* **Task prompt**
Would you copy each line of the data below that has "exportWords"?
═══ Study material ═══
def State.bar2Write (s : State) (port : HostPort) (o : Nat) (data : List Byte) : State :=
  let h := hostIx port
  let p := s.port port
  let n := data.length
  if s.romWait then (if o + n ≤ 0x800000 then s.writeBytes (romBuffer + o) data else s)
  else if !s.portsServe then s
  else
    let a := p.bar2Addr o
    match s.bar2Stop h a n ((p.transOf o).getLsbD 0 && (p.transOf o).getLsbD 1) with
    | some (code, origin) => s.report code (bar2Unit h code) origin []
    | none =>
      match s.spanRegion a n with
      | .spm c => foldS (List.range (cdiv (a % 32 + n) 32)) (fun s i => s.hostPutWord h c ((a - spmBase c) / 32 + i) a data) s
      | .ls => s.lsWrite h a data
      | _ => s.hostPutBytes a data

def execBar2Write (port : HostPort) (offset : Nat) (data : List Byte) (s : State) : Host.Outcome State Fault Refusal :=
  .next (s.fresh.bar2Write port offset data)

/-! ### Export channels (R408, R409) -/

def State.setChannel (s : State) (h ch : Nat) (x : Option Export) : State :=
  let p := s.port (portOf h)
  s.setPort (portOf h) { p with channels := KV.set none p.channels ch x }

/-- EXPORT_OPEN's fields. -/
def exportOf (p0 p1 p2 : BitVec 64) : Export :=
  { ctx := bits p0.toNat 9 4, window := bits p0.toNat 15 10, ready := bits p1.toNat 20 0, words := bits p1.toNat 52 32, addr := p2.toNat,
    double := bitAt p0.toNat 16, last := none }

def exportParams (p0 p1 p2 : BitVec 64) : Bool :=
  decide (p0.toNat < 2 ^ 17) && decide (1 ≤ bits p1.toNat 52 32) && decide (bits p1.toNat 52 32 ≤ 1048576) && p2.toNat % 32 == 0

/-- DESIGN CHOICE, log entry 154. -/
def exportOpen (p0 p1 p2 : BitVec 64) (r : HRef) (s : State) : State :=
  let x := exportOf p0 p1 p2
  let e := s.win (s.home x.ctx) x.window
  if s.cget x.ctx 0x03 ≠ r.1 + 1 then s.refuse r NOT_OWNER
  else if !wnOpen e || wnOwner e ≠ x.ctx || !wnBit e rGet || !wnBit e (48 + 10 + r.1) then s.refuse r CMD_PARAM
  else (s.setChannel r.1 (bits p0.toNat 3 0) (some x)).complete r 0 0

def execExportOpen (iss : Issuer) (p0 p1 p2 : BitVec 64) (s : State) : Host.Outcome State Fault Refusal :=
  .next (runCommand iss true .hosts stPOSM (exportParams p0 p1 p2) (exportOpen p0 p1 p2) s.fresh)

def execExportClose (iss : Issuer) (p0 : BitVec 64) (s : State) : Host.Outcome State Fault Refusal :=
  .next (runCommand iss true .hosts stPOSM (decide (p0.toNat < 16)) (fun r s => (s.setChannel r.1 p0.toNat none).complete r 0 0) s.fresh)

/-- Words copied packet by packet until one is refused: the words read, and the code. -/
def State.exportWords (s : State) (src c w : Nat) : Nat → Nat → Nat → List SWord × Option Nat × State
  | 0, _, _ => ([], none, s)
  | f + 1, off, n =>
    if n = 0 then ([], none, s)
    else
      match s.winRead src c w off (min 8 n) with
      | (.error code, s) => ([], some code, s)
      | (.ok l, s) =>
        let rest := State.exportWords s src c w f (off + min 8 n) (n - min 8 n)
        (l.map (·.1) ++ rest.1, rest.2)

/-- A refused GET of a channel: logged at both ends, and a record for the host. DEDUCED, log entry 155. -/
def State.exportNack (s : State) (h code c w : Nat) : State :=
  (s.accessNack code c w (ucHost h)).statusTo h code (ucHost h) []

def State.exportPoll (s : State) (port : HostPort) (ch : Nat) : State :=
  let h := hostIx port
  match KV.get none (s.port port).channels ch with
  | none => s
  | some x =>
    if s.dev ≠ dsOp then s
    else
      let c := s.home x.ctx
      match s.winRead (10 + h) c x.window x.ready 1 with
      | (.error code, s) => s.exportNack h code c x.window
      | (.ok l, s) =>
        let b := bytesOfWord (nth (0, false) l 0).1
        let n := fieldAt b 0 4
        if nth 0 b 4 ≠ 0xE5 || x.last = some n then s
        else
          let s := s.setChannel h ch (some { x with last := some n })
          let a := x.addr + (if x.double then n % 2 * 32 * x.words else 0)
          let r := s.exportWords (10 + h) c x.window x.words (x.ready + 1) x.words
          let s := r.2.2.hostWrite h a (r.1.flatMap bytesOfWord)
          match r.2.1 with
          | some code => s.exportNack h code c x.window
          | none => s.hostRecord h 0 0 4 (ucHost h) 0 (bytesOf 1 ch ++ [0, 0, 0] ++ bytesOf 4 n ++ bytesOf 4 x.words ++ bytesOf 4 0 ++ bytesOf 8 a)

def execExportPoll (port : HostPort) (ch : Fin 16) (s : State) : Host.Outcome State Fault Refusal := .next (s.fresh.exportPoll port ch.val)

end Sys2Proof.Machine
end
═══
* **Your solution**
def State.exportWords (s : State) (src c w : Nat) : Nat → Nat → Nat → List SWord × Option Nat × State
        let rest := State.exportWords s src c w f (off + min 8 n) (n - min 8 n)
          let r := s.exportWords (10 + h) c x.window x.words (x.ready + 1) x.words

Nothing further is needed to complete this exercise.